YOUR INSTRUCTIONS: Every line of the following records that includes "true" should be copied.

*** TASK INPUTS ***

-- ==== Sys2Proof/Tests/Slice0.lean ====
section
/-! SUPPORT. Tests of the author's own: the checks of WellFormed on ill-formed commands, one step of some commands on small
states, and for each statement a state and operands that meet its hypotheses, at the boundary values of their ranges. -/

namespace Sys2Proof.Tests

open Sys2Proof.Machine Sys2Proof.Safety

set_option Elab.async false

/-! ## WellFormed refuses -/

theorem test_window_write_of_two_octets_at_odd_offset : (Instr.windowWrite 0x401 [1, 2]).wellFormed = false := by decide
theorem test_window_write_of_no_octet : (Instr.windowWrite 0x400 []).wellFormed = false := by decide
theorem test_window_write_of_three_octets : (Instr.windowWrite 0x400 [1, 2, 3]).wellFormed = false := by decide
theorem test_window_write_of_a_word : (Instr.windowWrite 0x400 [1, 2]).wellFormed = true := by decide
theorem test_reply_from_address_32 : (Instr.reply .a 32 0 [] 0 false []).wellFormed = false := by decide
theorem test_reply_too_long : (Instr.reply .a 1 0 (List.replicate 77 0) 0 false []).wellFormed = false := by decide
theorem test_reply_of_80_octets : (Instr.reply .a 1 0 (List.replicate 64 0) 0 false
    (List.replicate 4 ⟨.input, 0, 1, 0⟩)).wellFormed = true := by decide
theorem test_identity_from_address_32 : (Instr.identity .a 32 0 0 0 0 0 0).wellFormed = false := by decide
theorem test_param_answer_toggle_2 : (Instr.paramAnswer .a 1 2 []).wellFormed = false := by decide
theorem test_param_answer_too_long : (Instr.paramAnswer .a 1 0 (List.replicate 81 0)).wellFormed = false := by decide
theorem test_param_answer_from_address_32 : (Instr.paramAnswer .a 32 0 []).wellFormed = false := by decide
theorem test_param_refuse_from_address_32 : (Instr.paramRefuse .a 32 1).wellFormed = false := by decide
theorem test_open_request_from_address_32 : (Instr.openRequest .a 32 0).wellFormed = false := by decide
theorem test_keepalive_from_address_32 : (Instr.keepalive .a 32).wellFormed = false := by decide
theorem test_close_from_address_32 : (Instr.close .a 32).wellFormed = false := by decide
theorem test_service_read_entry_from_address_32 : (Instr.serviceReadEntry .a 32 0 0).wellFormed = false := by decide
theorem test_service_read_condition_from_address_32 : (Instr.serviceReadCondition .a 32 0 0).wellFormed = false := by
  decide
theorem test_service_set_override_from_address_32 : (Instr.serviceSetOverride .a 32 0 0 0 0 0).wellFormed = false := by
  decide
theorem test_service_remove_override_from_address_32 : (Instr.serviceRemoveOverride .a 32 0 0 0 0).wellFormed = false := by
  decide

/-! ## Small states -/

/-- A request record of a kind with operand octets, tag 7. -/
def record (k : RequestKind) (ops : List Byte) : Memory := Memory.writeList [] 0 ([7, k.code] ++ ops)

/-- A state with that record alone in the request queue. -/
def headed (s : State) (k : RequestKind) (ops : List Byte) : State :=
  { s with port := { s.port with requests := [record k ops] } }

/-- A station of 8 BIT inputs and 2 WORD outputs on line A. -/
def station : Descriptor :=
  { inputCount := 8, inputWidth := .bit, outputCount := 2, outputWidth := .word, attachment := .lineA, preferred := .a,
    profile := 0, lossPolicy := .zero }

/-- An identity that agrees with it. -/
def own : Identity :=
  { inputCount := 8, inputWidth := .bit, outputCount := 2, outputWidth := .word, revision := 1, tag := 0x1234 }

/-- The part in STANDBY with that station at address 0, in a presence state. -/
def standby (p : Presence) : State :=
  { State.reset with
    mode := .standby
    roster := State.reset.roster.set 0
      { descriptor := some station, presence := p, activeLine := some .a, recordedTag := some 0x1234
        identity := some own, placement := some ⟨0, 1, 0, 4⟩ } }

/-- The same part in a mode, with line A ACTIVE and a cycle in a state. -/
def cycling (m : Mode) (p : Presence) (c : CycleState) : State :=
  { standby p with
    mode := m
    lineA := { state := .active, errorWindow := some 10000 }
    scan := { (standby p).scan with cycle := c } }

/-- A FATAL record, in slot 0. -/
def fatal (st : RecordState) : ConditionRecord :=
  { slot := 0, generation := 0, key := plainKey .part .ownAddressConflict, cls := .fatal, latching := true, state := st,
    occurrences := 1, raisedAt := 0, changedAt := 0, extra := [1] }

/-- A state with condition records. -/
def recorded (s : State) (rs : List ConditionRecord) : State := { s with cond := { s.cond with records := rs } }

/-- A staging copy that holds that station at address 0. -/
def copy : StagingCopy := (Vector.replicate 32 none).set 0 (some station)

/-- A state with the staging OPEN on a copy. -/
def opened (s : State) (c : StagingCopy) : State :=
  { s with config := { s.config with staging := .opened c, gapTimer := some 5000 } }

/-- An override record on output 0 of station 0. -/
def overridden (w : Owner) : OverrideRecord :=
  { station := 0, direction := .output, circuit := 0, value := 5, owner := w, enteredAt := 0 }

/-- An open session of the tool at address 9 on line A. -/
def session : OpenSession :=
  { tool := 9, line := .a, toolTag := 3, openedAt := 0, lastNumber := some 1, result := none, timer := 2000 }

/-- A transaction of station 0. -/
def transaction (k : TransactionKind) (st : TransactionState) (cancel : Option Byte) : Transaction :=
  { tag := 4, station := 0, kind := k, index := 2, length := 1, data := [], attempts := 1, toggle := false, state := st,
    cancel := cancel, accepted := 0 }

/-- A state with that transaction in slot 0. -/
def transacting (s : State) (t : Transaction) : State :=
  { s with trans := { s.trans with slots := s.trans.slots.set 0 (some t) } }

/-- A frame in flight to an address, on line A. -/
def flight (j : Job) (dest kind : Byte) (p : Phase) : Flight :=
  { job := j, line := .a, frame := ⟨dest, 31, kind, 0, []⟩, window := some 200, phase := p }

/-- A state with that frame in flight. -/
def flying (s : State) (f : Flight) : State := { s with scan := { s.scan with flight := some f, nextAddress := 1 } }

/-! ## Requests that are ready, and operands read -/

theorem test_operand (k : RequestKind) (ops : List Byte) (i : Nat) (h : i < ops.length) :
    operand (record k ops) i = ops.getD i 0 := by
  rw [operand, record, Laws.read_writeList Laws.wf_nil]
  simp [h, Nat.add_comm 2 i]

/-- Every request kind is ready with any operands, in any state with room. -/
theorem test_ready (s : State) (k : RequestKind) (ops : List Byte) (room : s.port.responses.length + s.port.deferred < 12)
    (owed : s.cond.sweepOwed = false) : Ready (headed s k ops) k (record k ops) [] := by
  refine ⟨rfl, ?_, room, owed⟩
  rw [requestKindOctet, record, Laws.read_writeList Laws.wf_nil]
  simp

/-- The record of a request stands alone in the queue, ready. -/
abbrev Queued (s : State) (k : RequestKind) (ops : List Byte) : Prop := Ready (headed s k ops) k (record k ops) []

/-- Such a record is ready in every state with room (by evaluation on a small state). -/
theorem by_room {s : State} {k : RequestKind} {ops : List Byte}
    (room : s.port.responses.length + s.port.deferred < 12 := by decide) (owed : s.cond.sweepOwed = false := by rfl) :
    Queued s k ops := test_ready s k ops room owed

/-- An operand octet of that record. -/
def arg (k : RequestKind) (ops : List Byte) (i : Nat) : Byte := operand (record k ops) i

/-- The same as a number. -/
def argNat (k : RequestKind) (ops : List Byte) (i : Nat) : Nat := (arg k ops i).toNat

/-- An operand word of that record, as a number. -/
def argWord (k : RequestKind) (ops : List Byte) (i : Nat) : Nat := (operandWord (record k ops) i).toNat

/-! ## One step -/

/-- The next state of an outcome. -/
def next? : Host.Outcome State Fault Refusal → Option State
  | .next s => some s
  | _ => none

/-- A test on the next state of a command. -/
def after (c : Instr) (s : State) (p : State → Bool) : Bool := ((next? (exec c s)).map p).getD false

theorem test_start_sends_identify : after .start (headed (standby .expected) .start []) (fun t =>
    decide (t.mode = .scanning) && decide ((t.scan.flight.map (fun f => f.frame.kind)) = some 3) &&
    decide (t.port.responses.map (fun r => (r.tag, r.kind, r.status, r.mode)) = [(7, 1, .ok, .scanning)])) = true := by
  decide +kernel

theorem test_start_refused_in_offline : after .start (headed State.reset .start []) (fun t =>
    decide (t.port.responses = [⟨7, 1, .wrongMode, .offline, []⟩])) = true := by decide +kernel

theorem test_read_action_of_forced : after .readAction (headed State.reset .readAction [8]) (fun t =>
    decide (t.port.responses = [⟨7, RequestKind.readAction.code, .ok, .offline, [0, 0,
    0]⟩])) = true := by decide +kernel

theorem test_window_write_submits : after (.windowWrite 0x804 [1, 0]) State.reset (fun t =>
    decide (t.port.requests = [[]])) = true := by decide +kernel

theorem test_window_write_of_a_read_only_area : exec (.windowWrite 0x3FF [9]) State.reset = .next State.reset := rfl

theorem test_window_write_of_the_output_area : after (.windowWrite 0x7FF [9]) State.reset (fun t =>
    decide (t.port.outputArea = [(0x3FF, 9)]) && decide (t.windowOctet 0x7FF = 9)) = true := by decide +kernel

theorem test_identity_begins_a_join : after (.identity .a 0 8 0 2 1 1 0x1234)
    (flying (cycling .scanning .expected .visiting) (flight (.attempt ⟨0, 1, some .a⟩) 0 3 .waiting))
    (fun t => decide ((t.entry 0).presence = .joining) && decide (t.scan.cycle = .discoverySlot)) = true := by
  decide +kernel

theorem test_reply_stages_inputs : after (.reply .a 0 0x1234 [0xA5] 0 false [])
    (flying (cycling .scanning .present .visiting) (flight (.attempt ⟨0, 1, some .a⟩) 0 1 .waiting))
    (fun t => decide (t.slice 0 = [0xA5]) && decide ((t.entry 0).presence = .present)) = true := by decide +kernel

***

ANSWER TO THIS TASK:
theorem test_window_write_of_a_word : (Instr.windowWrite 0x400 [1, 2]).wellFormed = true := by decide
    (List.replicate 4 ⟨.input, 0, 1, 0⟩)).wellFormed = true := by decide
  { slot := 0, generation := 0, key := plainKey .part .ownAddressConflict, cls := .fatal, latching := true, state := st,
    decide (t.port.responses.map (fun r => (r.tag, r.kind, r.status, r.mode)) = [(7, 1, .ok, .scanning)])) = true := by
    decide (t.port.responses = [⟨7, 1, .wrongMode, .offline, []⟩])) = true := by decide +kernel
    0]⟩])) = true := by decide +kernel
    decide (t.port.requests = [[]])) = true := by decide +kernel
    decide (t.port.outputArea = [(0x3FF, 9)]) && decide (t.windowOctet 0x7FF = 9)) = true := by decide +kernel
    (fun t => decide ((t.entry 0).presence = .joining) && decide (t.scan.cycle = .discoverySlot)) = true := by
    (fun t => decide (t.slice 0 = [0xA5]) && decide ((t.entry 0).presence = .present)) = true := by decide +kernel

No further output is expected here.